* **Action item**: Pull out of the data below the stretch of lines bounded by the one containing "poison (R93). -/" and the one containing "attempt (R597). -/", both bounds included, unchanged.

Items from a dataset:

-- ==== Sys2Proof/Machine/TypesService.lean ====
section
/-! DEFINITION. Plain data of the service hatch SVC (18_service_update), of power and thermal PWR
(20_power_clocks_thermal), of the TAP (21_package_pins_electrical), of the fuses and of the typed records of
the Attic calibration sectors. The value after `:=` is the value at reset. -/

namespace Sys2Proof.Machine

/-- A package header (R619, Table 18-5). -/
structure PkgHeader where
  magic : Nat
  format : Nat
  kind : Nat
  delta : Bool
  encrypted : Bool
  autoConfirm : Bool
  raiseEpoch : Bool
  variants : Nat
  epoch : Nat
  entries : Nat
  /-- Steward, Purser, Pilot and Keeper image versions. -/
  versions : List Nat
  minFrom : Nat
  setFmt : Nat
  setReadMin : Nat
  icMin : Nat
  icOwn : Nat
  nonceBase : List Byte
  baseDigest : List Byte
  /-- Four digests of 32 bytes. -/
  imageDigest : List (List Byte)
  imageLen : List Nat
  tableDigest : List Byte
  signer : List Byte
  signature : List Byte
  /-- FLAGS, offsets 0x00A, 0x02C and 0x038: a reserved bit or byte is set. -/
  reservedSet : Bool
  deriving DecidableEq, Repr

/-- A chunk-table entry (R621, Table 18-6). -/
structure ChunkEntry where
  op : Nat
  core : Nat
  target : Nat
  len : Nat
  base : Nat
  digest : List Byte
  /-- The reserved bytes at 0x02 are set. -/
  reservedSet : Bool
  deriving DecidableEq, Repr

/-- A package between PKG_BEGIN and PKG_END (R624 to R629). -/
structure PkgRun where
  hdr : PkgHeader
  /-- Bytes of the chunk table received so far, and the next TABLE index (R626). -/
  tableBytes : List Byte := []
  tableNext : Nat := 0
  /-- The table after its last chunk has been checked (R626). -/
  table : Option (List ChunkEntry) := none
  /-- The next DATA index (R627). -/
  dataNext : Nat := 0
  /-- The target object of KIND 2, 3 and 4 by offset (R625). -/
  object : Table Byte := []
  deriving DecidableEq, Repr

/-- A session (SVC_STATUS.SESSION). -/
inductive Session where
  | none | open_ | authenticated
  deriving DecidableEq, Repr

/-- Code of a session state. -/
def Session.code : Session → Nat
  | .none => 0 | .open_ => 1 | .authenticated => 2

/-- An entry of the service key store (R616). -/
structure KeyEntry where
  hash : List Byte
  roles : Nat
  deriving DecidableEq, Repr

/-- An entry of the pack trust store: an ECDSA key hash, or an HMAC key (10_energy_pack R383). -/
structure TrustEntry where
  hmac : Bool
  value : List Byte
  deriving DecidableEq, Repr

/-- The service hatch SVC (R605 to R647). -/
structure Svc where
  /-- SVC_STATUS.PRES: SVC_PRES_N reads low (R606). -/
  pres : Bool := false
  /-- SVC_STATUS.SESSION, .ROLES, .KEY (R612 to R615). -/
  session : Session := .none
  roles : BitVec 4 := 0
  key : Nat := 7
  /-- The tool's HELLO named another major version (R612). -/
  badVersion : Bool := false
  /-- Nonce N_P and ephemeral key Q_P of the session (R612). -/
  nonce : List Byte := []
  ephemeral : List Byte := []
  /-- Session key (R613). -/
  sessionKey : List Byte := []
  /-- SEQ of the last command and the stored response payload (R614). -/
  lastSeq : Option Nat := none
  lastResp : List Byte := []
  /-- Failed AUTH commands of the session; those since the last success that lengthen the lockout (R614). -/
  sessionFails : Nat := 0
  locks : Nat := 0
  /-- AUTH is locked out until this Almanac time; SVC_STATUS.LOCKOUT (R614). -/
  lockedUntil : Option Nat := none
  /-- Almanac time of the last valid command (R615). -/
  lastCmdAt : Nat := 0
  /-- A long operation runs: permille done (R611). -/
  progress : Option Nat := none
  /-- SVC_BANKS.IN_FORCE: bank whose set runs. -/
  inForce : Nat := 0
  /-- The boot ROM has selected a bank and started the cores in this boot: step 2 of Table 08-1 (R634). -/
  selected : Bool := false
  /-- SVC_UPD.PHASE, .KIND, .RESULT, .CHUNKS. -/
  phase : Nat := 0
  kind : Nat := 0
  result : Nat := 0
  chunks : Nat := 0
  /-- The package in progress (R624). -/
  pkg : Option PkgRun := none
  /-- Cores already handed over in the activation in progress: Keeper, Purser, Pilot, Steward (R638). -/
  handed : Nat := 0
  /-- SEQ of an ACTIVATE whose answer waits for the handover's end (R611). -/
  owed : Option Nat := none
  /-- Probation time counted, µs, and the automatic confirmation is pending (R641). -/
  probUs : Nat := 0
  auto : Bool := false
  /-- SVC_CTL.DENY_UPDATE, .AUTO_CONFIRM_EN, .PROBATION_MIN. -/
  denyUpdate : Bool := false
  autoConfirmEn : Bool := true
  probationMin : Nat := 5
  /-- SVC_COUNT.BAD_FRAMES, .AUTH_FAILS. -/
  badFrames : Nat := 0
  authFails : Nat := 0
  /-- Service key store (R616) and pack trust store (R383), of the calibration sectors. -/
  keyStore : List KeyEntry := []
  trustStore : List TrustEntry := []
  deriving DecidableEq, Repr

/-- Power, clocks and thermal PWR (20_power_clocks_thermal). -/
structure Pwr where
  /-- PWR_STATUS.RAILS_VALID, .VPP_ON, .VDD_ON, .FOLDBACK, .REF_PRESENT. -/
  railsValid : Bool := false
  vppOn : Bool := false
  vddOn : Bool := false
  foldback : Bool := false
  /-- A rail has gone below 95 % of its setpoint and is not back within tolerance (R671, R673). -/
  uv : Bool := false
  refPresent : Bool := false
  /-- PWR_DRAM_V.VDD_MV, .VDDQ_MV, .VPP_10MV. -/
  vddMv : Nat := 0
  vddqMv : Nat := 0
  vpp10mv : Nat := 0
  /-- PWR_DRAM_I.VDD_DA, .VDDQ_DA, .VPP_DA. -/
  vddDa : Nat := 0
  vddqDa : Nat := 0
  vppDa : Nat := 0
  /-- PWR_SSC.CORE_DEPTH, .DRAM_DEPTH, .CONV_DEPTH. -/
  coreDepth : Nat := 8
  dramDepth : Nat := 8
  convDepth : Nat := 8
  /-- PWR_TEMP.TJ, .HOTTEST: quarter °C. -/
  tj : Int := 0
  hottest : Nat := 0
  /-- PWR_TEMP_NAND.STACKS, byte k stack k. -/
  stackTemps : Word := 0
  /-- PWR_THROTTLE.STAGE, .DRAM_FORCED, .TJ_MAX, .ENTRIES. -/
  stage : Nat := 0
  dramForced : Bool := false
  tjMax : Int := 0
  entries : Nat := 0
  /-- Almanac time since which the junction has stayed at least 3 °C below the stage's threshold (R683). -/
  coolSince : Option Nat := none
  /-- PWR_POWER.NOW_DW, .PEAK_DW. -/
  nowDw : Nat := 0
  peakDw : Nat := 0
  deriving DecidableEq, Repr

/-- TAP instructions (R696). -/
inductive TapInstr where
  | bypass | idcode | samplePreload | extest | clamp | highz
  deriving DecidableEq, Repr

/-- The TAP (R696, R697). -/
structure Jtag where
  /-- Instruction in effect; IDCODE after test-logic reset, as IEEE 1149.1 requires. -/
  instr : TapInstr := .idcode
  /-- Boundary cells, in scan order. -/
  cells : List Bool := []
  deriving DecidableEq, Repr

/-- The fuses (R663, R613, R620, R623, R629): the unit's identity, keys and epoch. -/
structure Fuses where
  /-- True for a -2T (Table 00-1). -/
  is2T : Bool := false
  /-- True for grade I (Table 00-1). -/
  gradeI : Bool := false
  /-- Six characters, ASCII. -/
  lot : List Byte := List.replicate 6 0x30
  wafer : Nat := 1
  dieX : Int := 0
  dieY : Int := 0
  fab : Nat := 0
  asm : Nat := 0
  /-- Identity records of the Cellar dies, 16 bytes each, in die order. -/
  nandIds : List (List Byte) := []
  /-- Fuse epoch, 0 to 31. -/
  epoch : Nat := 0
  /-- Vendor root hash and vendor firmware key hash. -/
  rootHash : List Byte := []
  fwKeyHash : List Byte := []
  deriving DecidableEq, Repr

/-- Typed records of the calibration sectors (Table 14-1) that no other block's structure holds. -/
structure Calib where
  /-- Training records by subchannel, 16 bytes each, and the Topology Wing that each was found under (04_dram R124,
  R125, R128). -/
  training : Table (List Byte) := []
  trainTopo : List (Nat × Topology) := []
  /-- The Label Storage Area of 64 KiB, over a default of 0xFF (R105; assumption 23). -/
  lsa : Table Byte := []
  /-- Replace reasons kept over power loss (16_fault_stations R570). -/
  reasons : BitVec 6 := 0
  /-- Pending Sanitize or Secure Erase mark: opcode (03_host_link R709). -/
  sanitizeMark : Option Nat := none
  /-- Stored OFFSET (R652). -/
  offset : Int := 0
  /-- Settings format of the records (18_service_update R642). -/
  setFmt : Nat := 0
  /-- Plan slots that hold a plan translated from format 1 (R67; assumption 31). -/
  fmt1Slots : List Nat := []
  /-- SRAM patch entries kept over power loss (15_onchip_integrity R548). -/
  spatch : List Nat := []
  deriving DecidableEq, Repr

/-- What the part has given to the outside, newest first in the state's list. This is the model's own record:
no rule gives the part such a list. -/
inductive Output where
  /-- A host write's completion: tag, and whether it took effect (R90, R91). -/
  | writeDone (tag : Nat) (effect : Bool)
  /-- A host read's data: tag, 64 bytes, poison (R93). -/
  | readData (tag : Nat) (data : List Byte) (poison : Bool)
  /-- A register read: BAR0 offset and value. -/
  | regValue (offset : Nat) (value : Word)
  /-- A host read of the ring store, BAR2: offset, bytes, and the PCIe poisoned-data indication (13_dumbwaiter R474;
  15_onchip_integrity Table 15-6). -/
  | ringData (offset : Nat) (bytes : List Byte) (poisoned : Bool)
  /-- A mailbox response: opcode, return code, payload (R104). -/
  | mailbox (opcode : Nat) (rc : Nat) (payload : List Byte)
  /-- An MSI-X message of a vector (R114). -/
  | msix (vector : Nat)
  /-- A response to Global Persistent Flush phase 1 or 2 (R97, R98). -/
  | gpf (phase : Nat)
  /-- A service response: TYPE, SEQ, payload, MAC where the frame carries one (R608, R610, R613). -/
  | service (type : Nat) (seq : Nat) (payload : List Byte) (mac : List Byte)
  /-- Bytes given on SB, with the acknowledge of the address (R582 to R589). -/
  | sb (acked : Bool) (bytes : List Byte)
  /-- A Kenene Link message: type code and payload words (Table 12-4). -/
  | link (type : Nat) (payload : List Nat)
  /-- An answer of the Attic window: bus error, or a word (R503, R513). -/
  | attic (busError : Bool) (word : Dword)
  /-- A pack-bus transaction started: command and attempt (R597). -/
  | pb (cmd : Nat) (attempt : Nat)
  /-- Bytes that the pack-bus controller puts on the bus for the pack at its 7-bit address: the command, and of a block write the count, the
  data and the PEC (10_energy_pack R380). -/
  | pbBytes (address : Nat) (bytes : List Byte)
  /-- A value shifted out of the TAP (R696). -/
  | tap (value : Nat)
  deriving DecidableEq, Repr

end Sys2Proof.Machine
end

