/-- A beat of a copy on its way to flash takes the poison mark (Table 15-4, Table 15-6 row 2; 06_stowing_ceiling R225). -/
def poisonInFlight (beat : Nat) (s : State) : State :=
  let t := beat / beatsPerTile
  let i := beat % beatsPerTile
  let mark := fun (m : Image) => { m with poison := tset false m.poison i true }
  let copies := s.cel.copies.map fun c =>
    if c.tile = t ∧ (c.phase = .reading ∨ c.phase = .staged ∨ c.phase = .latched) then
      { c with img := mark c.img, poisoned := true, whole := imageWhole (mark c.img) }
    else c
  let run := s.sav.run.map fun r =>
    { r with inFlight := r.inFlight.map fun x => if x.2.1 = t then (x.1, x.2.1, mark x.2.2) else x }
  { s with cel := { s.cel with copies := copies }, sav := { s.sav with run := run } }

end Sys2Proof.Machine
end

* **Result below**:
  /-- A host read's data: tag, 64 bytes, poison (R93). -/
  | readData (tag : Nat) (data : List Byte) (poison : Bool)
  /-- A register read: BAR0 offset and value. -/
  | regValue (offset : Nat) (value : Word)
  /-- A host read of the ring store, BAR2: offset, bytes, and the PCIe poisoned-data indication (13_dumbwaiter R474;
  15_onchip_integrity Table 15-6). -/
  | ringData (offset : Nat) (bytes : List Byte) (poisoned : Bool)
  /-- A mailbox response: opcode, return code, payload (R104). -/
  | mailbox (opcode : Nat) (rc : Nat) (payload : List Byte)
  /-- An MSI-X message of a vector (R114). -/
  | msix (vector : Nat)
  /-- A response to Global Persistent Flush phase 1 or 2 (R97, R98). -/
  | gpf (phase : Nat)
  /-- A service response: TYPE, SEQ, payload, MAC where the frame carries one (R608, R610, R613). -/
  | service (type : Nat) (seq : Nat) (payload : List Byte) (mac : List Byte)
  /-- Bytes given on SB, with the acknowledge of the address (R582 to R589). -/
  | sb (acked : Bool) (bytes : List Byte)
  /-- A Kenene Link message: type code and payload words (Table 12-4). -/
  | link (type : Nat) (payload : List Nat)
  /-- An answer of the Attic window: bus error, or a word (R503, R513). -/
  | attic (busError : Bool) (word : Dword)
  /-- A pack-bus transaction started: command and attempt (R597). -/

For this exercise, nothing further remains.